OpenAI updated its privacy policy in late April 2026 to allow the use of cookies to track free ChatGPT users and target them with ads for OpenAI products on third-party websites and apps — with those marketing settings switched on by default.
The company notified US users via email on April 30, stating: “We’ll now use cookies to promote OpenAI products and services on other websites.” Testing by WIRED confirmed that two free ChatGPT accounts had marketing settings enabled by default, while one Plus account and one Enterprise account did not.
The updated policy expands the “Disclosure of Personal Data” section to include “marketing partners” alongside vendors and service providers. OpenAI says it may share limited identifiers — such as cookie IDs, device IDs, or email addresses — with advertising platforms to measure whether users take actions like signing up for a product after seeing an ad for it on a platform such as Instagram.
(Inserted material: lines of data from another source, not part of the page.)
/-- The initiator class of a requester (Table 10-1). -/
def classOf : Requester → Nat
  | .host .a _ => 0
  | .host .b _ => 1
  | .core p .secure _ => 3 + 2 * p
  | .core p .normal _ => 4 + 2 * p
  | .debug _ => 11

/-- The world an access carries (Table 9-1); a host access carries none and counts as secure here. -/
def worldOf : Requester → World
  | .core _ w _ => w
  | .host _ _ => .secure
  | .debug w => w

/-- A core access of world S. -/
def isSecure : Requester → Bool
  | .core _ .secure _ => true
  | _ => false

/-- The same initiator, whatever level it runs at. -/
def sameSource (a b : Requester) : Bool :=
  match a, b with
  | .core p w _, .core p' w' _ => p == p' && w == w'
  | .host p v, .host p' v' => p == p' && v == v'
  | .debug w, .debug w' => w == w'
  | _, _ => false

/-! Engine pools (Table 1-2). -/

/-- Units of a pool. -/
def poolSize : Pool → Nat
  | .lattice => 18
  | .hash => 9
  | .bignum => 5
  | .code => 3
  | .sym => 9

/-- STATE of a unit. -/
def unitState : Pool → Nat → Fld
  | .lattice, u => R.LAT_TILE_STATE.ix u
  | .hash, u => R.HSH_TILE_STATE.ix u
  | .bignum, u => R.BNE_UNIT_STATE.ix u
  | .code, u => R.CBE_ENGINE_STATE.ix u
  | .sym, u => R.SYM_LANE_STATE.ix u

/-- SELECTED of a unit. -/
def unitSelected : Pool → Nat → Fld
  | .lattice, u => R.LAT_TILE_SELECTED.ix u
  | .hash, u => R.HSH_TILE_SELECTED.ix u
  | .bignum, u => R.BNE_UNIT_SELECTED.ix u
  | .code, u => R.CBE_ENGINE_SELECTED.ix u
  | .sym, u => R.SYM_LANE_SELECTED.ix u

/-- CAUSE of a unit. -/
def unitCause : Pool → Nat → Fld
  | .lattice, u => R.LAT_TILE_CAUSE.ix u
  | .hash, u => R.HSH_TILE_CAUSE.ix u
  | .bignum, u => R.BNE_UNIT_CAUSE.ix u
  | .code, u => R.CBE_ENGINE_CAUSE.ix u
  | .sym, u => R.SYM_LANE_CAUSE.ix u

/-- LAST_OWNER of a unit, or of a lane of a hash tile. -/
def unitLastOwner : Pool → Nat → Nat → Fld
  | .lattice, u, _ => R.LAT_TILE_LAST_OWNER.ix u
  | .hash, u, l => R.HSH_LANE_LAST_OWNER.ix (4 * u + l)
  | .bignum, u, _ => R.BNE_UNIT_LAST_OWNER.ix u
  | .code, u, _ => R.CBE_ENGINE_LAST_OWNER.ix u
  | .sym, u, _ => R.SYM_LANE_LAST_OWNER.ix u

/-- The event register of a unit: bit 0 DONE, 1 FAULT, 2 FENCED. -/
def unitEvt : Pool → Nat → Fld
  | .lattice, u => R.LAT_UEVT_DONE.ix u
  | .hash, u => R.HSH_UEVT_DONE.ix u
  | .bignum, u => R.BNE_UEVT_DONE.ix u
  | .code, u => R.CBE_UEVT_DONE.ix u
  | .sym, u => R.SYM_UEVT_DONE.ix u

/-- FAULT and FENCED of a unit's event register. -/
def unitEvtFault (p : Pool) (u : Nat) : Fld := { unitEvt p u with lsb := 1 }

/-- FENCED of a unit's event register. -/
def unitEvtFenced (p : Pool) (u : Nat) : Fld := { unitEvt p u with lsb := 2 }

/-- TESTING of a pool: the unit in the self-test role, all ones for none. -/
def poolTesting : Pool → Fld
  | .lattice => R.LAT_ROTATE_TESTING
  | .hash => R.HSH_ROTATE_TESTING
  | .bignum => R.BNE_ROTATE_TESTING
  | .code => R.CBE_ROTATE_TESTING
  | .sym => R.SYM_ROTATE_TESTING

/-- SERVING of a pool. -/
def poolServing : Pool → Fld
  | .lattice => R.LAT_ROTATE_SERVING
  | .hash => R.HSH_ROTATE_SERVING
  | .bignum => R.BNE_ROTATE_SERVING
  | .code => R.CBE_ROTATE_SERVING
  | .sym => R.SYM_ROTATE_SERVING
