-- ==== Sys2Proof/Machine/Recorder.lean ====
section
/-! DEFINITION. The event recorder's operations: deciding, queueing and storing records (chapter 20). -/

namespace Sys2Proof.Machine

/-- The offset of the event register of an event source; `none` for a source that has none (Table 6-8). -/
def evtOffset (source : Nat) : Option Nat :=
  if source < 16 then some 0x40010
  else if source < 24 then some 0x40014
  else if source = 32 ∨ source = 40 then some 0x10014
  else if source = 33 then some 0x20014
  else if source = 34 then some 0xC
  else if source = 35 then some 0x18
  else if source = 36 then some 0x30024
  else if source = 37 then some 0x100004
  else if source = 38 then some 0x110004
  else if source = 39 then some 0x50004
  else if 64 ≤ source ∧ source < 128 then some (0xA0050 + (source - 64) / 2 * 0x80 + (source % 2) * 4)
  else if 128 ≤ source ∧ source < 146 then some (0xD0080 + 4 * (source - 128))
  else if 146 ≤ source ∧ source < 155 then some (0xE0080 + 4 * (source - 146))
  else if 155 ≤ source ∧ source < 160 then some (0xF0080 + 4 * (source - 155))
  else if 160 ≤ source ∧ source < 163 then some (0xF4080 + 4 * (source - 160))
  else if 163 ≤ source ∧ source < 172 then some (0xF8080 + 4 * (source - 163))
  else if 192 ≤ source ∧ source < 196 then some (0x60140 + 4 * (source - 192))
  else if source = 196 then some 0x60004
  else if source = 200 then some 0x70004
  else if source = 201 then some 0xC0004
  else if source = 208 then some 0xB000C
  else if source = 209 then some 0xB100C
  else if source = 216 then some 0x8000C
  else if source = 224 then some 0x120004
  else none

/-- The recorder trigger class of a source (R91). -/
def recClass (source : Nat) : Nat :=
  if source < 32 then 0 else if source < 64 then 1 else if source < 128 then 2
  else if source < 192 then 3 else if source < 256 then 4 else 5

/-- MIN_SEV of a source's class; without a RECORDER section 0, and 2 for class 5 (R468). (DESIGN CHOICE, log entry 20) -/
def recMinSev (s : State) (source : Nat) : Nat :=
  match s.cfg.recorder[recClass source]? with
  | some c => c.minSev
  | none => if recClass source = 5 then 2 else 0

/-- A direct read by the secure world of a snapshot offset: its value, and whether it met an error response (R469). -/
def snapOf (s : State) (off : Nat) : Nat × Bool :=
  if off = 0xFFFFFFFF then (0, false)
  else match s.regRead (.core 0 .secure .m) off with
    | some v => (v, false)
    | none => (0, true)

/-- The snapshots of a class: eight words, and the SNAP_ERR bits. (DESIGN CHOICE, log entry 20) -/
def snapsOf (s : State) (source : Nat) : List Nat × Nat :=
  match s.cfg.recorder[recClass source]? with
  | some c =>
    if s.boot.applied then
      let r := (c.offs.take 8).map (snapOf s)
      ((r.map Prod.fst ++ List.replicate (8 - r.length) 0), bitsOf 0 (r.map Prod.snd))
    else (List.replicate 8 0, 0)
  | none => (List.replicate 8 0, 0)
where
  /-- The number whose bit `i` is element `i`. -/
  bitsOf (i : Nat) : List Bool → Nat
    | [] => 0
    | b :: t => (if b then 2 ^ i else 0) + bitsOf (i + 1) t

/-- The record that a decision makes now. -/
def State.mkRec (s : State) (kind source sev arg : Nat) : Rec :=
  { kind := kind, source := source, sev := sev, seq := s.rd R.EVR_NEXT_SEQ_SEQ,
    time := s.rd R.TMP_TIME_TICKS % 2 ^ 48, hours := s.rd R.TMP_HOURS_COUNT, cycles := s.rd R.TMP_CYCLES_COUNT,
    arg := arg % 2 ^ 64, snaps := (snapsOf s source).1, snapErr := (snapsOf s source).2 }

/-- The lowest severity in a list of records, 8 where it is empty. -/
def lowestSev (l : List Rec) : Nat := l.foldl (fun a r => min a r.sev) 8

/-- The newest record of severity `sev`: the highest SEQ. -/
def newestOf (sev : Nat) (l : List Rec) : Nat := l.foldl (fun a r => if r.sev = sev then max a r.seq else a) 0

/-- A dropped record counts (R471). -/
def State.dropRecord (s : State) : State := (s.satAdd R.EVR_DROPPED_COUNT 1).setEvt R.EVR_EVT_DROPPED

/-- A decided record enters the queue of 32, with the drop rule of R470. -/
def State.enqueueRec (s : State) (r : Rec) : State :=
  let q := s.evr.queue
  if q.length < 32 then { s with evr := { s.evr with queue := q ++ [r] } }
  else
    let low := lowestSev q
    if low < r.sev then
      let q := q.filter fun x => !(x.sev == low && x.seq == newestOf low q)
      (({ s with evr := { s.evr with queue := q ++ [r] } }) : State).dropRecord
    else s.dropRecord

/-- Deciding a record: the filter of R468, SEQ (R466), the pending queue. (DESIGN CHOICE, log entry 20) -/
def State.decideRecord (s : State) (kind source sev arg : Nat) : State :=
  if 2 ≤ kind ∧ kind ≤ 7 ∧ sev < recMinSev s source then s.satAdd R.EVR_FILTERED_COUNT 1
  else (s.wrapAdd R.EVR_NEXT_SEQ_SEQ 1).enqueueRec (s.mkRec kind source sev arg)

/-- The header word of a record, VALID set (Table 20-2). -/
def Rec.header (r : Rec) : Nat :=
  1 + r.sev % 8 * 2 + r.source % 512 * 16 + r.kind % 16 * 8192 + r.snapErr % 256 * 131072

/-- The 64 bytes of a record with a given CHECK byte (Table 20-1). -/
def Rec.raw (r : Rec) (check : Nat) : List Byte :=
  leBytes 4 r.header ++ leBytes 4 r.seq ++ leBytes 6 r.time ++ leBytes 1 0 ++ leBytes 1 check ++
  leBytes 4 r.hours ++ leBytes 4 r.cycles ++ leBytes 8 r.arg ++
  (r.snaps.take 8).flatMap (leBytes 4)

/-- The 64 bytes of a record, CHECK as R465 states. -/
def Rec.bytes (r : Rec) : List Byte := r.raw (crc8 (fit 64 (r.raw 0)))

/-- The 64 bytes of a slot; an empty slot reads as zeros (R464). -/
def State.slotBytes (s : State) (slot : Nat) : List Byte :=
  match tblGet none s.evr.slots slot with
  | some r => fit 64 r.bytes
  | none => zeros 64

/-- The stored records, by slot. -/
def State.stored (s : State) : List (Nat × Rec) := s.evr.slots.filterMap fun e => e.2.map fun r => (e.1, r)

/-- The empty slots. -/
def State.emptySlots (s : State) : List Nat := (List.range 2048).filter fun i => (tblGet none s.evr.slots i).isNone

/-- The slot of the oldest stored record of the lowest severity present, with that severity. -/
def oldestLowest (l : List (Nat × Rec)) : Option (Nat × Nat) :=
  let low := lowestSev (l.map Prod.snd)
  (l.foldl (fun (a : Option (Nat × Nat × Nat)) e =>
    if e.2.sev = low then
      (match a with
       | some (_, _, q) => if e.2.seq < q then some (e.1, low, e.2.seq) else a
       | none => some (e.1, low, e.2.seq))
    else a) none).map fun x => (x.1, x.2.1)

/-- A record is placed in a slot. -/
def State.putRec (s : State) (slot : Nat) (r : Rec) : State :=
  { s with evr := { s.evr with slots := tblPut none s.evr.slots slot (some r) } }

/-- Storing a record (R471). Which empty slot takes it is a free value. (DESIGN CHOICE, log entry 20) -/
def State.storeRec (s : State) (r : Rec) : State :=
  match s.emptySlots with
  | e :: es =>
    let (n, s) := s.freeNat 2
    let s := (s.putRec ((e :: es).getD (n % (es.length + 1)) e) r).setEvt R.EVR_EVT_STORED
    if es.isEmpty then s.setEvt R.EVR_EVT_FULL else s
  | [] =>
    match oldestLowest s.stored with
    | some (slot, sev) =>
      if sev < r.sev ∨ (r.kind = 8 ∧ sev = 7) then
        (((s.putRec slot r).satAdd R.EVR_OVERWR_COUNT 1).setEvt R.EVR_EVT_OVERWRITE).setEvt R.EVR_EVT_STORED
      else s.dropRecord
    | none => s.dropRecord

/-- The queued record served next: highest severity, then lowest SEQ; during a clearing only an ALARM record (R470, R473). (DESIGN CHOICE, log entry 20) -/
def State.nextRec (s : State) : Option Rec :=
  let q := if s.evr.clearing.isSome then s.evr.queue.filter (·.kind == 1) else s.evr.queue
  q.foldl (fun (a : Option Rec) r =>
    match a with
    | none => some r
    | some b => if b.sev < r.sev ∨ (b.sev = r.sev ∧ r.seq < b.seq) then some r else a) none

/-- Completing with INTERNAL is recorded (Table 20-3, kind 5). -/
def State.recordInternal (s : State) (source detail cid vf port : Nat) : State :=
  s.decideRecord 5 source 3 (detail % 65536 + cid % 65536 * 2 ^ 16 + vf % 256 * 2 ^ 32 + port % 2 * 2 ^ 40)

end Sys2Proof.Machine
end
Conversation data is not shared with these partners.
OpenAI spokesperson Taya Christianson said the policy update was a clarification of existing practice: “Like many companies, OpenAI works with select marketing partners to help people learn about our products on third-party websites and apps.” She added that users can opt out at any time through Settings > Data Controls > Marketing Privacy in the ChatGPT app.
The move comes as OpenAI works to convert free users into paying subscribers. The company began rolling out ads at the bottom of ChatGPT outputs in February 2026 for US users. Competitors including Google are also exploring advertising within generative AI tools.
WIRED also noted that a sentence assuring users their “sensitive Personal Data” would not be used to infer consumer characteristics was briefly missing from the updated policy. OpenAI said its removal was an error and restored similar language in a different paragraph.